Beneath this task is a listing. Count its lines that contain "reads" and answer with the number only.

* RECORD SET *
+++++

/-- R310: after the reset event `STATUS` reads 0 and both lengths are 0, also when a fault was recorded. -/
def Obligations.ResetEventClearsStatusAndLengths : Prop :=
  ∀ (s : State) (rest : List HostAction), s.inbox = .reset :: rest →
    ∃ t, step s = .next t ∧ t.status.toWord = 0 ∧ (∀ sel, (t.buf sel).len = 0) ∧
      t.inbox = rest ∧ t.params = s.params

/-- R74 (with the model's own stops outside its bounds, Machine/State.lean `Fault`; the queue of actions and
the idle step are log entry 1): the host's writes between commands. -/
def Obligations.HostWritesBetweenCommands : Prop :=
  (∀ (s : State) (v : Word) (rest : List HostAction), s.inbox = .writeArg0 v :: rest →
    step s = .next { s with inbox := rest, arg0 := v }) ∧
  (∀ (s : State) (p : Prob) (rest : List HostAction), s.inbox = .writeProb p :: rest →
    step s = .next { s with inbox := rest, prob := p }) ∧
  (∀ (s : State) (sel : BufSel) (k : Nat) (v : Byte) (rest : List HostAction),
    s.inbox = .writeByte sel k v :: rest → (s.buf sel).bytes.wf = true →
    (k < s.params.capBytes → ∃ t, step s = .next t ∧
      t = { s.setBuf sel (t.buf sel) with inbox := rest } ∧ (t.buf sel).len = (s.buf sel).len ∧
      ∀ a, (t.buf sel).byte a = if a = k then v else (s.buf sel).byte a) ∧
    (s.params.capBytes ≤ k → step s = .fault .hostByteOutsideBuffer)) ∧
  ∀ (s : State) (sel : BufSel) (n : Word) (rest : List HostAction), s.inbox = .writeLen sel n :: rest →
    (n.toNat ≤ 8 * s.params.capBytes → ∃ t, step s = .next t ∧
      t = { s.setBuf sel (t.buf sel) with inbox := rest } ∧ (t.buf sel).len = n ∧
      ∀ a, (t.buf sel).byte a = (s.buf sel).byte a) ∧
    (8 * s.params.capBytes < n.toNat → step s = .fault .hostLengthAboveCapacity)

/-! ### STATUS and faults -/

/-- R24: the places of the fields in the word the host reads; bits 31:14 read as 0. -/
def Obligations.StatusWordLayout : Prop :=
  ∀ st : Status,
    st.toWord.getLsbD 0 = st.fault ∧ st.toWord.extractLsb' 1 8 = st.cause ∧
    st.toWord.getLsbD 9 = st.cfgv ∧ st.toWord.getLsbD 10 = st.etv ∧ st.toWord.getLsbD 11 = st.dtv ∧
    st.toWord.getLsbD 12 = st.fdgv ∧ st.toWord.getLsbD 13 = st.fmgv ∧ st.toWord.extractLsb' 14 18 = 0

/-- R280, R281, R294, R297: a command whose checks fail raises the first failing one's cause, and changes
nothing but `FAULT` and `CAUSE`; a command that is no encoder and whose checks all pass records no fault. -/
def Obligations.CommandsFaultExactlyAsListed : Prop :=
  (∀ (i : Instr) (s : State) (c : Cause), RaisesPrecisely i s c →
    exec i s = .next { s with status := { s.status with fault := true, cause := c.code } }) ∧
  ∀ (i : Instr) (s : State), s.status.fault = false → isEncoder i = false →
    (∀ c, ¬ RaisesPrecisely i s c) → ∃ t, exec i s = .next t ∧ t.status.fault = false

+++++

* SOLVED EXERCISE *
2